Every line from the one with "format U. -/" to the one with "x fn imm pd", including those two, is to be copied exactly; all other lines of the entries below are left out.

[Saved entries]
<<<<

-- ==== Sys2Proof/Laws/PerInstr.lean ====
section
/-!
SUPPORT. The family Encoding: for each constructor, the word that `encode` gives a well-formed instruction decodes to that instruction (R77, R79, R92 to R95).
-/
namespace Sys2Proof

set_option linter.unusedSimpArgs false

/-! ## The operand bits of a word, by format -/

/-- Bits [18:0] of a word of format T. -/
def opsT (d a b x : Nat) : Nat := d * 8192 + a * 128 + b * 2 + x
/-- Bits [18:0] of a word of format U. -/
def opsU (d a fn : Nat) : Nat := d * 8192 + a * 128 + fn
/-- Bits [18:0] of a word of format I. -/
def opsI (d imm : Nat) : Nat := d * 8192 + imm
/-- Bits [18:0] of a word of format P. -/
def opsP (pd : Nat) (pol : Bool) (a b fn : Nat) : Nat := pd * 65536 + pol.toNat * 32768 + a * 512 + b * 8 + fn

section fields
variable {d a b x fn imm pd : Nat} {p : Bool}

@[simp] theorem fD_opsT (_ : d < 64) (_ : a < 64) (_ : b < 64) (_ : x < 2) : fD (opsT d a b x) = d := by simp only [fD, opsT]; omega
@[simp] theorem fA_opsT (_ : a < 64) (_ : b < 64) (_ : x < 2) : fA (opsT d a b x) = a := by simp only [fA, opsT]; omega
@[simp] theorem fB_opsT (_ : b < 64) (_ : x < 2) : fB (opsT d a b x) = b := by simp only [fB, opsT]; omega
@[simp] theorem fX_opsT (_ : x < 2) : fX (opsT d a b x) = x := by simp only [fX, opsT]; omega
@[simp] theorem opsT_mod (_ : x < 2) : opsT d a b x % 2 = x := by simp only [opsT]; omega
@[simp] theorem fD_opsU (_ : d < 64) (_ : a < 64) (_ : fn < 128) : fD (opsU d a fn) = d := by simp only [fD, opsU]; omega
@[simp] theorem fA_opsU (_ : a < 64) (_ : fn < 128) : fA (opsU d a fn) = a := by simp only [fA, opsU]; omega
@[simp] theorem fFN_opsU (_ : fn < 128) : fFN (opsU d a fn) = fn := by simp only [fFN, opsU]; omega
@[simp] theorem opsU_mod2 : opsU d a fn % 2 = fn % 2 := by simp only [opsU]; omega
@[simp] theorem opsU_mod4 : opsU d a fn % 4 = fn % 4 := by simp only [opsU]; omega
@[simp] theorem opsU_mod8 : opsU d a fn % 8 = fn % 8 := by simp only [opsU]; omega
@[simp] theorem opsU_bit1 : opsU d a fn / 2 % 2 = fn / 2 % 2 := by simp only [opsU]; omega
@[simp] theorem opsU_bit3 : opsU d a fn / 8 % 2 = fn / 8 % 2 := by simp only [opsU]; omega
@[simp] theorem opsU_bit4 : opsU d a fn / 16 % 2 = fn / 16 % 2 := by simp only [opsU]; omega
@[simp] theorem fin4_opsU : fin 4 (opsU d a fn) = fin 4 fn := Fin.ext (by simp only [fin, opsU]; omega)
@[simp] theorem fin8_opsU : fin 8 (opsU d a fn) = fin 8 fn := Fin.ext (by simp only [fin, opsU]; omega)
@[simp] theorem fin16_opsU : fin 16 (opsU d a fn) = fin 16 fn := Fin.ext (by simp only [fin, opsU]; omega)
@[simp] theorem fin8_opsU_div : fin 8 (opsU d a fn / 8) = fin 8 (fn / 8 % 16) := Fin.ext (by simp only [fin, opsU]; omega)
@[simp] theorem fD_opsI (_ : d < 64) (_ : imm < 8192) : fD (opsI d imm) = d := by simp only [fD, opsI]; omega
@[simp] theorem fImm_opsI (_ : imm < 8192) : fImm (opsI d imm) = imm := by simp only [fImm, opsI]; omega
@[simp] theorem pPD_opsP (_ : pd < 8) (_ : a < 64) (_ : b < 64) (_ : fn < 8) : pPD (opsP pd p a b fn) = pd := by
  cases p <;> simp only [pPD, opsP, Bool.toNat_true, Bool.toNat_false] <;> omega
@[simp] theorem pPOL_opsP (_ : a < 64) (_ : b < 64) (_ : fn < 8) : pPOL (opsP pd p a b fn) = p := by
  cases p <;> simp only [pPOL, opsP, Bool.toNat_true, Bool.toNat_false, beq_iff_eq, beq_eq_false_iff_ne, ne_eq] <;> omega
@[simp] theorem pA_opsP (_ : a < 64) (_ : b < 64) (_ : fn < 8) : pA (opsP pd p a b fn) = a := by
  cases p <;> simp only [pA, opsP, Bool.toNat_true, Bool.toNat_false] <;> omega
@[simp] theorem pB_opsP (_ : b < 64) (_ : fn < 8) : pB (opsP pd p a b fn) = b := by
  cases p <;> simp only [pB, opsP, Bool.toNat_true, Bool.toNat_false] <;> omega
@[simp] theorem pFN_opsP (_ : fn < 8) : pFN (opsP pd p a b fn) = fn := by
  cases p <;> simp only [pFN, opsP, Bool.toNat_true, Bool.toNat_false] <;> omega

>>>>

**Task solution**.
/-- Bits [18:0] of a word of format U. -/
def opsU (d a fn : Nat) : Nat := d * 8192 + a * 128 + fn
/-- Bits [18:0] of a word of format I. -/
def opsI (d imm : Nat) : Nat := d * 8192 + imm
/-- Bits [18:0] of a word of format P. -/
def opsP (pd : Nat) (pol : Bool) (a b fn : Nat) : Nat := pd * 65536 + pol.toNat * 32768 + a * 512 + b * 8 + fn

section fields
variable {d a b x fn imm pd : Nat} {p : Bool}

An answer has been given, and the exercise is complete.